Ask Uncle Colin: A Ridiculous Restriction
Dear Uncle Colin,
In a recent test, I was asked to differentiate $\frac{x^2+4}{\sqrt{x^2+4}}$. Obviously, my first thought was to simplify it to $\br{x^2+4}^{-\frac{1}{2}}$, but I’m not allowed to do that: only to use the quotient rule and the fact that $\diff {\sqrt{f(x)}}{x} = \frac{f’(x)}{2f(x)}$.
When Evaluating, Inappropriate Rules Demanded
Hi, WEIRD, and thanks for your message - that is indeed a weird restriction to put on this question! I would do it exactly the way you suggest.
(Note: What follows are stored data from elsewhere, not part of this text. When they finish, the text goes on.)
-- ==== Sys2Proof/Tests/Slice0.lean ====
section
/-! SUPPORT. Tests of single steps, their expected results taken from the spec's encodings and test vectors (95_test_vectors.md), and for each statement of the obligations a state that meets its hypotheses. -/

namespace Sys2Proof.Tests

open Sys2Proof Sys2Proof.Machine

/-! ## Well-formedness: each check refuses a term that breaks it. -/

theorem test_literal_is_no_run_flag : (Instr.lit 0xFE).wellFormed = false := by decide
theorem test_literal_is_no_escape_flag : (Instr.lit 0xFF).wellFormed = false := by decide
theorem test_largest_literal : (Instr.lit 0xFD).wellFormed = true := by decide
theorem test_compress_needs_start : (Instr.compress 0xFFFFFFFE).wellFormed = false := by decide
theorem test_decompress_needs_start : (Instr.decompress 0).wellFormed = false := by decide
theorem test_short_run_is_not_canonical : (Instr.run 2 0x41).canonical = false := by decide
theorem test_escaped_253_is_not_canonical : (Instr.esc 0xFD).canonical = false := by decide

/-! ## Decoding: words written out bit by bit from 30_encoding.md. -/

/-- R94: any byte but the two flags is a LIT. -/
theorem test_decode_lit : decode (.token [0b01000001, 0x42]) = .ok (.lit 0x41, [0x42]) := by decide

/-- R95: `11111111 vvvvvvvv`. -/
theorem test_decode_esc : decode (.token [0b11111111, 0b11111110]) = .ok (.esc 254, []) := by decide

/-- R96: `11111110 nnnnnnnn vvvvvvvv`. -/
theorem test_decode_run :
    decode (.token [0b11111110, 0b00000011, 0b00000111]) = .ok (.run 3 7, []) := by decide

/-- R91: the first byte is `N[31:24]`. -/
theorem test_decode_count :
    decode (.countField [0x01, 0x02, 0x03, 0x04]) = .ok (.blockCount 0x01020304, []) := by decide

/-- R92, with the example 3087 of 20_memory.md R63. -/
theorem test_decode_len :
    decode (.lenField [0x00, 0x00, 0x0C, 0x0F]) = .ok (.payloadLen 3087, []) := by decide

/-- R108: any value with bit 0 set (VH5). -/
theorem test_decode_compress :
    decode (.regWrite .enc 0 0x80000001) = .ok (.compress 0x80000001, []) := by decide

theorem test_decode_decompress :
    decode (.regWrite .dec 0 1) = .ok (.decompress 1, []) := by decide

/-- VH4: bit 0 clear is no command. -/
theorem test_decode_no_command : decode (.regWrite .enc 0 0xFFFFFFFE) = .error .notCommand := by decide

/-- The same words numbered as the opcode table numbers them: bit 0 is the first byte's lowest. -/
theorem test_table_words :
    decodeTableWord 8 0x41 = some (.lit 0x41) ∧ decodeTableWord 16 0xFEFF = some (.esc 0xFE) ∧
    decodeTableWord 24 0x0703FE = some (.run 3 7) ∧
    decodeTableWord 32 0x02000000 = some (.blockCount 2) ∧
    decodeTableWord 32 1 = some (.compress 1) := by decide

/-- R97: a flag in an operand's place is plain data (V47, V75). -/
theorem test_operands_are_no_flags :
    parsePayload [0xFE, 0xFF, 0xFE] = .ok [.run 255 254] ∧
    parsePayload [0xFF, 0xFF, 0xFF, 0xFE] = .ok [.esc 255, .esc 254] := by decide

/-! ## States for the tests. -/

/-- Reset, with all four capacities `k`. -/
def smallReset (k : Word) : State :=
  { State.reset with cfg := { eInCap := k, eOutCap := k, dInCap := k, dOutCap := k } }

/-- DEC BUSY in its only block, which is all of `D.IN`; read pointer `rp`, write pointer 0. -/
def decAt (inp : List Byte) (cap : Word) (t : TokState) (tokStart rp : Word) (n : Byte) : State :=
  let s := smallReset cap
  { s with
    decShell := { s.decShell with
      status := .busy, inLen := BitVec.ofNat 32 inp.length, inp := Memory.setMany [] 0 inp },
    dec := { n := BitVec.ofNat 32 inp.length, rp := rp, blkRem := 1,
             payEnd := BitVec.ofNat 32 inp.length, wp := 0, tokState := t, tokStart := tokStart,
             runLen := n },
    turns := [.dec] }

/-- ENC BUSY at the cursor `cur` of its only block, which is all of `E.IN`; `cap` bytes of output. -/
def encAt (inp : List Byte) (cap : Word) (cur : Word) (inBlk : Bool) (wp blk : Word) : State :=
  let s := smallReset cap
  { s with
    encShell := { s.encShell with
      status := .busy, inLen := BitVec.ofNat 32 inp.length, inp := Memory.setMany [] 0 inp },
    enc := { n := BitVec.ofNat 32 inp.length, nblk := 1, blk := blk, inBlk := inBlk, cur := cur,
             blkEnd := BitVec.ofNat 32 inp.length, wp := wp, hdr := 4, runCnt := 0, runVal := 0 },
    turns := [.enc] }

/-- One unit loaded with its input and its command, nothing started. -/
def loaded (u : UnitId) (inp : List Byte) (cap : Word) : State :=
  let s := smallReset cap
  { s.setShell u { s.shell u with
      inLen := BitVec.ofNat 32 inp.length, inp := Memory.setMany [] 0 inp } with
    pending := [.writeReg u 0 1] }

/-- What a result's next state has of `f`, if there is one. -/
def seen {α : Type} (f : State → α) (r : Result) : Option α := (Result.next? r).map f

/-! ## One step of each instruction. -/

/-- P1 step 5: LIT 0x42. -/
theorem test_lit_appends :
    seen (fun t => (t.decShell.out, t.dec.rp, t.dec.wp, t.dec.tokStart))
      (exec (.lit 0x42) (decAt [0x42] 64 .readFlag 0 0 0)) = some ([(0, 0x42)], 1, 1, 0) := by decide

/-- V113: no room for a LIT. -/
theorem test_lit_overflows :
    seen (fun t => (t.decShell.status, t.decShell.err, t.decShell.errPos))
      (exec (.lit 0x42) (decAt [0x42] 0 .readFlag 0 0 0)) = some (.error, .outOverflow, 0) := by decide

/-- P1 step 9: the operand of an ESC is appended as it stands. -/
theorem test_esc_appends :
    seen (fun t => (t.decShell.out, t.dec.rp, t.dec.tokState))
      (exec (.esc 0xFE) (decAt [0xFF, 0xFE] 64 .readEscValue 0 1 0)) =
      some ([(0, 0xFE)], 2, .readFlag) := by decide

/-- V92: the flag of an ESC as the payload's last byte; the fault comes at the second step. -/
theorem test_esc_truncated :
    seen (fun t => (t.decShell.status, t.decShell.err, t.decShell.errPos))
      (step { decAt [0x41, 0xFF] 64 .readEscValue 1 2 0 with turns := [.dec] }) =
      some (.error, .miToken, 1) := by decide

/-- P1 step 4: RUN 4, 0x41 at its third step. -/
theorem test_run_appends :
    seen (fun t => (t.decShell.out, t.dec.wp, t.dec.rp))
      (exec (.run 4 0x41) (decAt [0xFE, 0x04, 0x41] 64 .readRunValue 0 2 4)) =
      some ([(0, 0x41), (1, 0x41), (2, 0x41), (3, 0x41)], 4, 3) := by decide

/-- V115: a RUN of length 0 writes nothing and needs no room. -/
theorem test_run_zero :
    seen (fun t => (t.decShell.status, t.decShell.out, t.dec.rp))
      (exec (.run 0 0x41) (decAt [0xFE, 0x00, 0x41] 0x3 .readRunValue 0 2 0)) =
      some (.busy, [], 3) := by decide

/-- V80: an empty buffer has no BLOCK_COUNT. -/
theorem test_count_missing :
    seen (fun t => (t.decShell.status, t.decShell.err, t.decShell.errPos))
      (exec (.decompress 1) State.reset) = some (.error, .miCount, 0) := by decide

/-- R172's example: the count 2 is read most significant byte first. -/
theorem test_count_starts :
    seen (fun t => (t.decShell.status, t.dec.blkRem, t.dec.rp, t.dec.tokState))
      (step (loaded .dec [0, 0, 0, 2, 0, 0] 64)) = some (.busy, 2, 4, .hdr) := by decide

/-- V91: a PAYLOAD_LEN of `2^32 - 1` does not wrap. -/
theorem test_len_too_large :
    seen (fun t => (t.decShell.err, t.decShell.errPos))
      (step (decAt [0xFF, 0xFF, 0xFF, 0xFF, 0x41] 64 .hdr 0 0 0)) = some (.miPayload, 4) := by decide

/-- R173's example: `L = 3`, three bytes remain. -/
theorem test_len_fits :
    seen (fun t => (t.dec.rp, t.dec.payEnd, t.dec.tokState))
      (step (decAt [0, 0, 0, 3, 0xFE, 0x03, 0x07] 64 .hdr 0 0 0)) = some (4, 7, .readFlag) := by decide

/-- R132's example: `E.IN_LEN = 5` gives one block. -/
theorem test_compress_starts :
    seen (fun t => (t.encShell.status, t.enc.nblk, t.encShell.out, t.enc.wp))
      (step (loaded .enc [1, 2, 3, 4, 5] 64)) =
      some (.busy, 1, [(0, 0), (1, 0), (2, 0), (3, 1)], 4) := by decide

/-- VH11: no room for BLOCK_COUNT. -/
theorem test_compress_overflows :
    seen (fun t => (t.encShell.status, t.encShell.err, t.encShell.errPos))
      (exec (.compress 1) (smallReset 3)) = some (.error, .outOverflow, 0) := by decide

/-- VH15: IN_LEN above the capacity. -/
theorem test_decompress_bad_length :
    seen (fun t => (t.decShell.status, t.decShell.err, t.decShell.inLen))
      (step (loaded .dec [0, 0, 0, 0, 0, 0, 0, 0, 0] 8)) = some (.error, .badLength, 9) := by decide

/-! ## ENC's own steps (P4, V14). -/

/-- P4 step 2: a run of 4. -/
theorem test_enc_emits_run :
    seen (fun t => (t.encShell.out, t.enc.cur, t.enc.runCnt, t.enc.runVal))
      (step (encAt [0x41, 0x41, 0x41, 0x41, 0x42] 64 0 true 8 0)) =
      some ([(8, 0xFE), (9, 0x04), (10, 0x41)], 4, 4, 0x41) := by decide

/-- P4 step 6: a single 254 is escaped. -/
theorem test_enc_emits_esc :
    seen (fun t => (t.encShell.out, t.enc.cur)) (step (encAt [0xFE, 0xFF] 64 0 true 8 0)) =
      some ([(8, 0xFF), (9, 0xFE)], 1) := by decide

/-- P4 step 8: PAYLOAD_LEN 11 at offset 4. -/
theorem test_enc_closes_block :
    seen (fun t => (t.encShell.out, t.enc.blk, t.enc.inBlk)) (step (encAt [0x41] 64 1 true 19 0)) =
      some ([(4, 0), (5, 0), (6, 0), (7, 0x0B)], 1, false) := by decide

/-- R240, R24: the codes a host reads. -/
theorem test_register_reads :
    (decAt [0x42] 64 .readFlag 0 0 0).decShell.readReg 1 = 1 ∧ State.reset.decShell.readReg 1 = 0 ∧
    Cause.miToken.code = 4 ∧ Cause.badLength.code = 6 := by decide

/-- Placing a word of the opcode table: the next step after reset runs its instruction. -/
theorem test_fetch_words :
    seen (fun t => t.dec.tokState) (step (State.reset.withFetchWord 16 0xFF)) = some .readEscValue ∧
    seen (fun t => t.dec.tokState) (step (State.reset.withFetchWord 24 0xFE)) = some .readRunLen ∧
    seen (fun t => t.decShell.out) (step (State.reset.withFetchWord 8 0x41)) = some [(0, 0x41)] ∧
    seen (fun t => t.dec.blkRem) (step (State.reset.withFetchWord 32 0x02000000)) = some 2 ∧
    seen (fun t => t.encShell.status) (step (State.reset.withFetchWord 32 1)) = some .busy := by decide

/-! ## Witnesses: for each statement, states and operands that meet its hypotheses together, one for
each clause, at the edges where clauses meet. -/

theorem witness_FirstByteSelectsToken :
    (0xFF : Byte).toNat = 255 ∧ (0xFE : Byte).toNat = 254 ∧ (0xFD : Byte).toNat ≤ 253 := by decide

theorem witness_DecodeOfEncodeIsTheInstruction :
    (Instr.lit 0xFD).wellFormed = true ∧ (Instr.lit 0xFD).bytes ≠ [] ∧
    (Instr.compress 1).wellFormed = true := by decide

theorem witness_DecodedBitsAreTheEncoding :
    decode (.token [0xFE, 0x00, 0x41, 0x07]) = .ok (.run 0 0x41, [0x07]) := by decide

theorem witness_PayloadHasOneDivisionIntoTokens :
    (∀ i ∈ [Instr.lit 0x41, .esc 0x41, .run 0 9], i.isToken = true ∧ i.wellFormed = true) ∧
    parsePayload [0x41, 0xFF, 0x41, 0xFE, 0x00, 0x09] = .ok [.lit 0x41, .esc 0x41, .run 0 9] := by decide

theorem witness_StepRunsTheDecodedToken :
    let s := decAt [0x41, 0xFE, 0x03, 0x07] 64 .readRunLen 1 2 0
    s.turns = [.dec] ∧ s.decShell.status = .busy ∧ s.dec.tokState ≠ .hdr ∧
    s.dec.rp.toNat ≤ s.dec.payEnd.toNat ∧ s.dec.payEnd.toNat ≤ s.dec.n.toNat ∧
    s.dec.n.toNat ≤ s.inCap .dec ∧
    decode (.token (s.dec.consumed ++
      s.inBytes .dec s.dec.rp.toNat (s.dec.payEnd.toNat - s.dec.rp.toNat))) = .ok (.run 3 7, []) ∧
    (s.dec.tokState = .readFlag → s.dec.rp.toNat < s.dec.payEnd.toNat) := by decide

theorem witness_StepRunsTheDecodedHeader :
    let s := decAt [0, 0, 0, 1, 0x41] 64 .hdr 0 0 0
    s.turns = [.dec] ∧ s.decShell.status = .busy ∧ s.dec.tokState = .hdr ∧ 0 < s.dec.blkRem.toNat ∧
    s.dec.rp.toNat ≤ s.dec.n.toNat ∧ s.dec.n.toNat ≤ s.inCap .dec ∧
    decode (.lenField (s.inBytes .dec s.dec.rp.toNat (s.dec.n.toNat - s.dec.rp.toNat))) =
      .ok (.payloadLen 1, [0x41]) := by decide

theorem witness_StepRunsTheDecodedCommand :
    let s := { loaded .enc [7, 7] 64 with turns := [.host] }
    s.turns = [.host] ∧ s.pending = [.writeReg .enc 0 1] ∧
    decode (.regWrite .enc 0 1) = .ok (.compress 1, []) := by decide

theorem witness_StepWithoutTurnsPrefersHostThenEncThenDec :
    ((loaded .enc [7] 64).turns = [] ∧ (loaded .enc [7] 64).pending = [.writeReg .enc 0 1]) ∧
    (let s := { encAt [7] 64 0 true 8 0 with turns := [] }
     s.turns = [] ∧ s.pending = [] ∧ s.encShell.status = .busy) ∧
    (let s := { decAt [7] 64 .readFlag 0 0 0 with turns := [] }
     s.turns = [] ∧ s.pending = [] ∧ s.encShell.status ≠ .busy ∧ s.decShell.status = .busy) ∧
    (State.reset.turns = [] ∧ State.reset.pending = [] ∧ State.reset.encShell.status ≠ .busy ∧
      State.reset.decShell.status ≠ .busy) := by decide

theorem witness_FirstByteIsFetched (b : Byte) (hb : b = 0xFF ∨ b = 0xFE ∨ b = 0xFD) :
    let s := decAt [b] 64 .readFlag 0 0 0
    s.decShell.status = .busy ∧ s.dec.tokState = .readFlag ∧ s.dec.rp.toNat < s.dec.payEnd.toNat ∧
    s.dec.payEnd.toNat ≤ s.dec.n.toNat ∧ s.dec.n.toNat ≤ s.inCap .dec ∧
    s.readIn .dec s.dec.rp.toNat = b := by
  rcases hb with rfl | rfl | rfl <;> decide

/-- Room for exactly one byte, and none. -/
theorem witness_LitAppendsItsByte :
    (let s := decAt [0x41] 1 .readFlag 0 0 0
     s.decShell.status = .busy ∧ s.dec.tokState = .readFlag ∧ s.dec.rp.toNat < s.dec.payEnd.toNat ∧
     1 ≤ s.cfg.dOutCap.toNat - s.dec.wp.toNat) ∧
    (let s := decAt [0x41] 0 .readFlag 0 0 0
     s.decShell.status = .busy ∧ s.dec.tokState = .readFlag ∧ s.dec.rp.toNat < s.dec.payEnd.toNat ∧
     1 > s.cfg.dOutCap.toNat - s.dec.wp.toNat) := by decide

theorem witness_EscAppendsItsOperand :
    (let s := decAt [0xFF] 0 .readEscValue 0 1 0
     s.decShell.status = .busy ∧ s.dec.tokState = .readEscValue ∧ s.dec.rp = s.dec.payEnd) ∧
    (let s := decAt [0xFF, 0x41] 0 .readEscValue 0 1 0
     s.decShell.status = .busy ∧ s.dec.tokState = .readEscValue ∧ s.dec.rp ≠ s.dec.payEnd ∧
     1 > s.cfg.dOutCap.toNat - s.dec.wp.toNat) ∧
    (let s := decAt [0xFF, 0x41] 1 .readEscValue 0 1 0
     s.decShell.status = .busy ∧ s.dec.tokState = .readEscValue ∧ s.dec.rp ≠ s.dec.payEnd ∧
     1 ≤ s.cfg.dOutCap.toNat - s.dec.wp.toNat) := by decide

theorem witness_RunAppendsItsValueRepeated :
    (let s := decAt [0xFE] 9 .readRunLen 0 1 0
     s.decShell.status = .busy ∧ s.dec.tokState = .readRunLen ∧ s.dec.rp = s.dec.payEnd) ∧
    (let s := decAt [0xFE, 3] 9 .readRunLen 0 1 0
     s.decShell.status = .busy ∧ s.dec.tokState = .readRunLen ∧ s.dec.rp ≠ s.dec.payEnd) ∧
    (let s := decAt [0xFE, 3] 9 .readRunValue 0 2 3
     s.decShell.status = .busy ∧ s.dec.tokState = .readRunValue ∧ s.dec.rp = s.dec.payEnd) ∧
    (let s := decAt [0xFE, 3, 7] 2 .readRunValue 0 2 3
     s.decShell.status = .busy ∧ s.dec.tokState = .readRunValue ∧ s.dec.rp ≠ s.dec.payEnd ∧
     s.dec.runLen.toNat > s.cfg.dOutCap.toNat - s.dec.wp.toNat) ∧
    (let s := decAt [0xFE, 3, 7] 3 .readRunValue 0 2 3
     s.decShell.status = .busy ∧ s.dec.tokState = .readRunValue ∧ s.dec.rp ≠ s.dec.payEnd ∧
     s.dec.runLen.toNat ≤ s.cfg.dOutCap.toNat - s.dec.wp.toNat) := by decide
However, let’s play along.
Without any simplification
Using the quotient rule, $\diff{\frac{u}{v}}{x}= \frac{v \diff ux - u \diff vx}{v^2}$, we have $u = x^2+4$ and $v = \sqrt{x^2 + 4}$.
Presumably, you’re allowed to differentiate $x^2+4$ normally to get $2x$; meanwhile, $\diff vx = \frac{2x}{2\sqrt{x^2+4}}$, using the rule you’re given (and those 2s cancel out).
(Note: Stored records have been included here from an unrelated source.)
/-- R73: the same Encoder request yields the same response in any two states that take it, and no Encoder request changes
anything but the record of requests and responses. -/
def Obligations.EncoderIsPureAndDeterministic : Prop :=
  ∀ i : Instr, isEncoder i = true →
    (∀ s t : State, exec i s = .next t → t = { s with accepted := t.accepted, responses := t.responses }) ∧
    (∃ resp : Word32, ∀ s : State, s.st ≠ .faulted →
      ∃ t, exec i s = .next t ∧ t.responses = s.responses ++ [resp])

/-- R61 with R60: the variants' sets are disjoint; every frame an Encoder request answers is in the set of its variant,
carries the channel index in bits 13:12 and the LRC in its low nibble; and `TX_SEND` accepts every 16-bit value unchanged. -/
def Obligations.FramesAreToldApartByFixedBits : Prop :=
  (∀ fr : Frame,
    ¬(fr &&& 0xCE00 = 0x0400 ∧ fr &&& 0xCF00 = 0x0100) ∧
    ¬(fr &&& 0xCE00 = 0x0400 ∧ fr &&& 0xC000 = 0x4000) ∧
    ¬(fr &&& 0xCF00 = 0x0100 ∧ fr &&& 0xC000 = 0x4000)) ∧
  (∀ (ch : BitVec 2) (out : Output) (v : Int) (s t : State), s.st ≠ .faulted →
    exec (.encSop ch out v) s = .next t →
    ∃ fr : Frame, t.responses = s.responses ++ [fr.setWidth 32] ∧ fr &&& 0xCE00 = 0x0400 ∧
      fr.extractLsb' 12 2 = ch ∧ nibbleXor fr = 0xF) ∧
  (∀ (ch : BitVec 2) (cmdR cmdB : Command) (s t : State), s.st ≠ .faulted →
    exec (.encCd ch cmdR cmdB) s = .next t →
    ∃ fr : Frame, t.responses = s.responses ++ [fr.setWidth 32] ∧ fr &&& 0xCF00 = 0x0100 ∧
      fr.extractLsb' 12 2 = ch ∧ nibbleXor fr = 0xF) ∧
  (∀ (ch : BitVec 2) (vR vB : Int) (s t : State), s.st ≠ .faulted →
    exec (.encCp ch vR vB) s = .next t →
    ∃ fr : Frame, t.responses = s.responses ++ [fr.setWidth 32] ∧ fr &&& 0xC000 = 0x4000 ∧
      fr.extractLsb' 12 2 = ch ∧ nibbleXor fr = 0xF) ∧
  (∀ (fr : Frame) (s : State), s.st = .calibrated → ∃ t, exec (.txSend fr) s = .next t ∧ t.f = .written fr)

/-! ### Encodings -/

/-- R57: a request word is illegal exactly when its `op` is reserved or a must-be-zero bit is 1, and it then raises
`ILLEGAL_REQUEST` in every state that takes requests. -/
def Obligations.IllegalWordsRaiseIllegalRequest : Prop :=
  ∀ w : Word32,
    ((∃ e, decodeRequest w = .error e) ↔ IllegalWord w) ∧
    (∀ (s : State) (rest : List Turn), s.script = .port w :: rest → s.st ≠ .faulted → IllegalWord w →
      ∃ t, step s = .next t ∧ t.st = .faulted ∧ t.faultCode = .illegalRequest ∧ t.faultReq = .written w)

/-- R58: the operands of a legal request word. -/
def Obligations.OperandsDecodeFromTheirFields : Prop :=
  ∀ w : Word32, ¬IllegalWord w →
    ((w >>> 28).toNat = 1 → decodeRequest w = .ok (.encSop (w.extractLsb' 24 2)
      (if w.getLsbD 16 then .blue else .red) (w.extractLsb' 0 8).toInt)) ∧
    ((w >>> 28).toNat = 2 → ∃ r b, decodeRequest w = .ok (.encCd (w.extractLsb' 24 2) r b) ∧
      r.code = w.extractLsb' 8 2 ∧ b.code = w.extractLsb' 0 2) ∧
    ((w >>> 28).toNat = 3 → decodeRequest w = .ok (.encCp (w.extractLsb' 24 2)
      (w.extractLsb' 8 8).toInt (w.extractLsb' 0 8).toInt)) ∧
    ((w >>> 28).toNat = 8 → decodeRequest w = .ok .txInit) ∧
    ((w >>> 28).toNat = 9 → decodeRequest w = .ok (.txSend (w.extractLsb' 0 16)))

/-- Decoding the encoding of a well-formed instruction gives it back, for every instruction and every operand value the
encodings of R53 to R56 and R60 admit. -/
def Obligations.DecodeOfEncodeIsTheInstruction : Prop :=
  ∀ i : Instr, i.WellFormed → decode (encode i) = .ok i

/-- What the decoder reads from a request word is well-formed and encodes to that word; what it reads from a frame is
well-formed and encodes to that frame where the frame is of a variant of R61, and is the `TX_SEND` of it where the frame is
of none (log 7, the model's choice). -/
def Obligations.EncodeOfDecodeIsTheWord : Prop :=
  (∀ (w : Word32) (i : Instr), decode (.request w) = .ok i → i.WellFormed ∧ encode i = .request w) ∧
  (∀ (fr : Frame) (i : Instr), decode (.frame fr) = .ok i →
    i.WellFormed ∧
    (fr &&& 0xCE00 = 0x0400 ∨ fr &&& 0xCF00 = 0x0100 ∨ fr &&& 0xC000 = 0x4000 → encode i = .frame fr) ∧
    (¬(fr &&& 0xCE00 = 0x0400 ∨ fr &&& 0xCF00 = 0x0100 ∨ fr &&& 0xC000 = 0x4000) →
      i = .txSend fr ∧ encode i = .request (sendWord fr)))

/-- R64: the request word of each textual form, by the formulas of the table of R64. -/
def Obligations.RequestWordsAreTheFormulas : Prop :=
  (∀ (ch : BitVec 2) (out : Output) (v : Int),
    encode (.encSop ch out v) =
      .request (0x10000000 ||| BitVec.ofNat 32 (ch.toNat * 2 ^ 24 + out.code.toNat * 2 ^ 16) |||
        (BitVec.ofInt 32 v &&& 0xFF))) ∧
  (∀ (ch : BitVec 2) (r b : Command),
    encode (.encCd ch r b) =
      .request (0x20000000 ||| BitVec.ofNat 32 (ch.toNat * 2 ^ 24 + r.code.toNat * 2 ^ 8 + b.code.toNat))) ∧
  (∀ (ch : BitVec 2) (vR vB : Int),
    encode (.encCp ch vR vB) =
      .request (0x30000000 ||| BitVec.ofNat 32 (ch.toNat * 2 ^ 24) |||
        ((BitVec.ofInt 32 vR &&& 0xFF) <<< 8) ||| (BitVec.ofInt 32 vB &&& 0xFF))) ∧
  encode .txInit = .request 0x80000000 ∧
  (∀ fr : Frame, encode (.txSend fr) = .request (0x90000000 ||| fr.setWidth 32))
Ignoring the $v^2$ on the bottom for now, the top is $v \diff ux - u \diff vx$, or $\br{\sqrt{x^2 + 4}}\br{2x} - \br{x^2+4}\br{\frac{x}{\sqrt{x^2+4}}}$.
Assuming we’re still not allowed to spot the simplification in the second term, let’s turn all of the top into a single fraction:
$\frac{ 2x\br{x^2+4} - x\br{x^2+4}}{\sqrt{x^2+4}}$, which can be simplified (presumably) to $\frac{ x\br{x^2+4}}{\sqrt{x^2+4}}$.
Now to tackle the $v^2$, which is just $x^2+4$.
This makes the full derivative $\frac{\br{\frac{ x\br{x^2+4}}{\sqrt{x^2+4}}}}{x^2+4}$.
Now, one would have to hope at this point you’re allowed to say “look, there’s an $x^2+4$ on the top and the bottom, and those cancel”, giving you $\frac{x}{\sqrt{x^2+4}}$.
A little rant
I disagree, fundamentally, with saying “you must use this method” in pretty much any question. I’m fine with saying “you must use a valid method” or even “you must use a result you have proved”, but not “do it the hard way because I can’t be bothered to come up with a question that actually requires the rules I want to test.”
Grr. I feel your pain. I hope that helps.
- Uncle Colin